I don’t remember a time when I couldn’t read.
Except when bipolar disorder took it away from me.
I was what they call a “natural reader” – someone who learns to read without being taught. Someone who just picks it up out of the air. And for me, reading was like breathing. It kept me going, kept me alive. Reading was part and parcel of my identity. I was never without a book within reach. I read while eating, walking down the hall, going to sleep, riding in a car.
Throughout my undiagnosed childhood years, reading was a way for me and my brain to play nicely together. If I was depressed, I could lose myself in escapist fantasy. If I was hypomanic, I could soar on adventures. And during the in-between times, I had access to unlimited worlds – places, people, situations, ideas, conversations – both familiar and strangely new. Reading was my joy and my solace.

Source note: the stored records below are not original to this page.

/-- Settles O37: the closed form holds at the arm and at each firing after it. -/
theorem generatorClosedForm : Obligations.GeneratorClosedForm := by
  unfold Obligations.GeneratorClosedForm
  intro budget divisor s t hi he h m
  rw [exec_stepTimer budget divisor hi he] at h
  obtain rfl := Host.Outcome.next.inj h
  have hafter := (AfterFirings.arm budget divisor s).firings m
  exact ⟨hafter.stepsEmitted, hafter.divisorCounter, hafter.stepPin, hafter.timerRun⟩

end Sys2Proof.Machine
end

section
/-! SUPPORT. The schedule of STEP (41_immediate_stepper.md section 3): its waits one after another, each as long as the delay,
and its end. -/

namespace Sys2Proof.Machine

variable {s t u : State}

/-! ### Any number of ticks -/

/-- Any number of ticks leaves what one leaves. -/
theorem ticks_frame (k : Nat) (s : State) : SeqFrame s (ticks k s) := by
  induction k with
  | zero => exact .rfl s
  | succ k ih => exact ih.trans (tuTick_frame _)

theorem responsesDue_ticks (k : Nat) (s : State) : responsesDue (ticks k s) = responsesDue s := by
  induction k with
  | zero => rfl
  | succ k ih => exact (responsesDue_tuTick _).trans ih

/-- While the command is in progress before and after, no response has come. -/
theorem responsesIn_ticks_busy {k : Nat} (hm : s.seqMode ≠ .none) (hm' : (ticks k s).seqMode ≠ .none) :
    responsesIn (ticks k s).log = responsesIn s.log := by
  have hdue := responsesDue_ticks k s
  rw [responsesDue, responsesDue, responsesOwed_busy hm, responsesOwed_busy hm'] at hdue
  exact Nat.add_right_cancel hdue

/-! ### The waits of a STEP -/

/-- Toggle `j` of a STEP that was accepted in `s` is made, and the wait after it begins. -/
structure BeginsWait (count delay : Word) (s : State) (j : Nat) (u : State) : Prop where
  seqMode : u.seqMode = .imm
  seqPhase : u.seqPhase = .wait
  seqDelay : u.seqDelay = delay
  waitCnt : u.waitCnt = delay
  seqRemaining : u.seqRemaining.toNat + j = 2 * magOf count
  stepPin : u.stepPin = levelAfter j s.stepPin
  toggles : togglesIn u.log = togglesIn s.log + j

namespace BeginsWait

variable {count delay : Word} {j : Nat}

/-- The start of a STEP makes its first toggle. -/
theorem startStep (hc : count ≠ 0#32) (hd : delay ≠ 0#32) (s : State) :
    BeginsWait count delay s 1 (startStep count delay s) := by
  have hmag : magOf count ≠ 0 := magOf_ne_zero hc
  have hle : magOf count ≤ 2 ^ 31 := magOf_le count
  have hrem : (BitVec.ofNat 33 (2 * magOf count - 1)).toNat + 1 = 2 * magOf count := by
    rw [BitVec.toNat_ofNat]
    omega
  rw [startStep_eq hc hd]
  exact ⟨rfl, rfl, rfl, rfl, hrem, rfl, Nat.add_comm 1 _⟩

/-- During the wait the ticks are only counted. -/
theorem ticks_within (h : BeginsWait count delay s j u) {r : Nat} (hr : r < delay.toNat) :
    (ticks r u).seqMode = .imm ∧ (ticks r u).stepPin = levelAfter j s.stepPin ∧
      togglesIn (ticks r u).log = togglesIn s.log + j := by
  obtain ⟨-, htoggles, -, -⟩ := replicate_tuTick_counts r u.log
  rw [ticks_waiting (by simp [h.seqMode]) h.seqPhase (by rwa [h.waitCnt])]
  exact ⟨h.seqMode, h.stepPin, htoggles.trans h.toggles⟩

/-- As many ticks as the delay end the wait. -/
theorem ticks_delay (h : BeginsWait count delay s j u) (hd : delay ≠ 0#32) : ∃ log,
    togglesIn log = togglesIn u.log ∧ ticks delay.toNat u =
      if u.seqRemaining = 0#33 then respond .ok { u with waitCnt := 0#32, seqMode := .none, log := log }
      else immAct { u with waitCnt := 0#32, seqPhase := .act, log := log } := by
  obtain ⟨n, hn⟩ : ∃ n, delay.toNat = n + 1 := Nat.exists_eq_add_one_of_ne_zero (by bv_omega)
  have htoggles : togglesIn (.tuTick :: (List.replicate n .tuTick ++ u.log)) = togglesIn u.log :=
    (replicate_tuTick_counts n u.log).2.1
  refine ⟨_, htoggles, ?_⟩
  rw [hn, ticks_wait_ends (by simp [h.seqMode]) h.seqPhase (by rw [h.waitCnt, hn])]
  exact runToCompletion_immWaitDone (s := { u with waitCnt := 0#32, log := _ }) h.seqMode h.seqPhase rfl
    (by rwa [h.seqDelay])

/-- The wait ends in the next toggle while one is left. -/
theorem next (h : BeginsWait count delay s j u) (hd : delay ≠ 0#32) (hj : j < 2 * magOf count) :
    BeginsWait count delay s (j + 1) (ticks delay.toNat u) := by
  obtain ⟨log, htoggles, hticks⟩ := h.ticks_delay hd
  have hrem := h.seqRemaining
  have hleft : u.seqRemaining ≠ 0#33 := by bv_omega
  have hfewer : (u.seqRemaining - 1#33).toNat + (j + 1) = 2 * magOf count := by bv_omega
  have hmore : togglesIn (logToggles 1 log) = togglesIn s.log + (j + 1) := by
    rw [togglesIn_logToggles, htoggles, h.toggles]
    omega
  have hpin : ~~~u.stepPin = levelAfter (j + 1) s.stepPin := by rw [levelAfter_succ, h.stepPin]
  rw [hticks, if_neg hleft]
  exact ⟨h.seqMode, rfl, h.seqDelay, h.seqDelay, hfewer, hpin, hmore⟩

/-- The wait after the last toggle ends in the response. -/
theorem ends (h : BeginsWait count delay s (2 * magOf count) u) (hd : delay ≠ 0#32) :
    (ticks delay.toNat u).seqMode = .none ∧ (ticks delay.toNat u).stepPin = s.stepPin ∧
      togglesIn (ticks delay.toNat u).log = togglesIn s.log + 2 * magOf count ∧
      (ticks delay.toNat u).log.head? = some (.response .ok) := by
  obtain ⟨log, htoggles, hticks⟩ := h.ticks_delay hd
  have hrem := h.seqRemaining
  have hnone : u.seqRemaining = 0#33 := by bv_omega
  rw [hticks, if_pos hnone]
  exact ⟨rfl, h.stepPin.trans (levelAfter_even _ _), htoggles.trans h.toggles, rfl⟩

/-- Toggle `j + 1` falls in tick `j * delay`. -/
theorem ticks_mul (h : BeginsWait count delay s 1 u) (hd : delay ≠ 0#32) (hj : j < 2 * magOf count) :
    BeginsWait count delay s (j + 1) (ticks (j * delay.toNat) u) := by
  induction j with
  | zero =>
    rw [Nat.zero_mul]
    exact h
  | succ j ih =>
    rw [Nat.succ_mul, ticks_add]
    exact (ih (by omega)).next hd hj

/-- The state after `k` ticks, before the end. -/
theorem ticks_before_end (h : BeginsWait count delay s 1 u) (hd : delay ≠ 0#32) {k : Nat}
    (hk : k < 2 * magOf count * delay.toNat) :
    (ticks k u).seqMode = .imm ∧ (ticks k u).stepPin = levelAfter (k / delay.toNat + 1) s.stepPin ∧
      togglesIn (ticks k u).log = togglesIn s.log + (k / delay.toNat + 1) := by
  have hpos : 0 < delay.toNat := by bv_omega
  have hwait := h.ticks_mul hd (Nat.div_lt_of_lt_mul (by rwa [Nat.mul_comm] at hk))
  have hsplit : ticks k u = ticks (k % delay.toNat) (ticks (k / delay.toNat * delay.toNat) u) := by
    rw [← ticks_add, Nat.div_add_mod']
  rw [hsplit]
  exact hwait.ticks_within (Nat.mod_lt k hpos)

For many years, reading was therapeutic. I could not only lose myself and escape the unpleasantness of my disorder for a time, I could learn more about depression and bipolar disorder, compare my experiences with those of others who struggled with mental illness, discover how medicine and law and psychology and sociology could shine a light on my experiences. I could even (God help me!) read self-help books, which were popular at the time, and learn all sorts of theories and techniques that didn’t improve what was wrong with me.
Books and words were my life. I got degrees in English language and literature. I read for work and for fun. I edited magazines, wrote articles and (occasionally) children’s stories, worked on textbooks.
Then my brain broke and reading went away.
I had a major depressive episode, which lasted literally years, and during that time I found it nearly impossible to read.
Why? My old companions, depression and hypomania.
Depression made me dull. I didn’t care about anything and found no happiness even in the books that had always been my refuge. I remember picking up a book that I more than loved and had returned to dozens of times, that had shaped my life in many ways, thinking that the familiar words would touch something still buried inside me. But this time there was no magic. Not even interest. The words were flat and dull, mere ink on the page. Reading – engaging with an author’s ideas, imagining characters, following plots and dialogue, discovering facts – was beyond me.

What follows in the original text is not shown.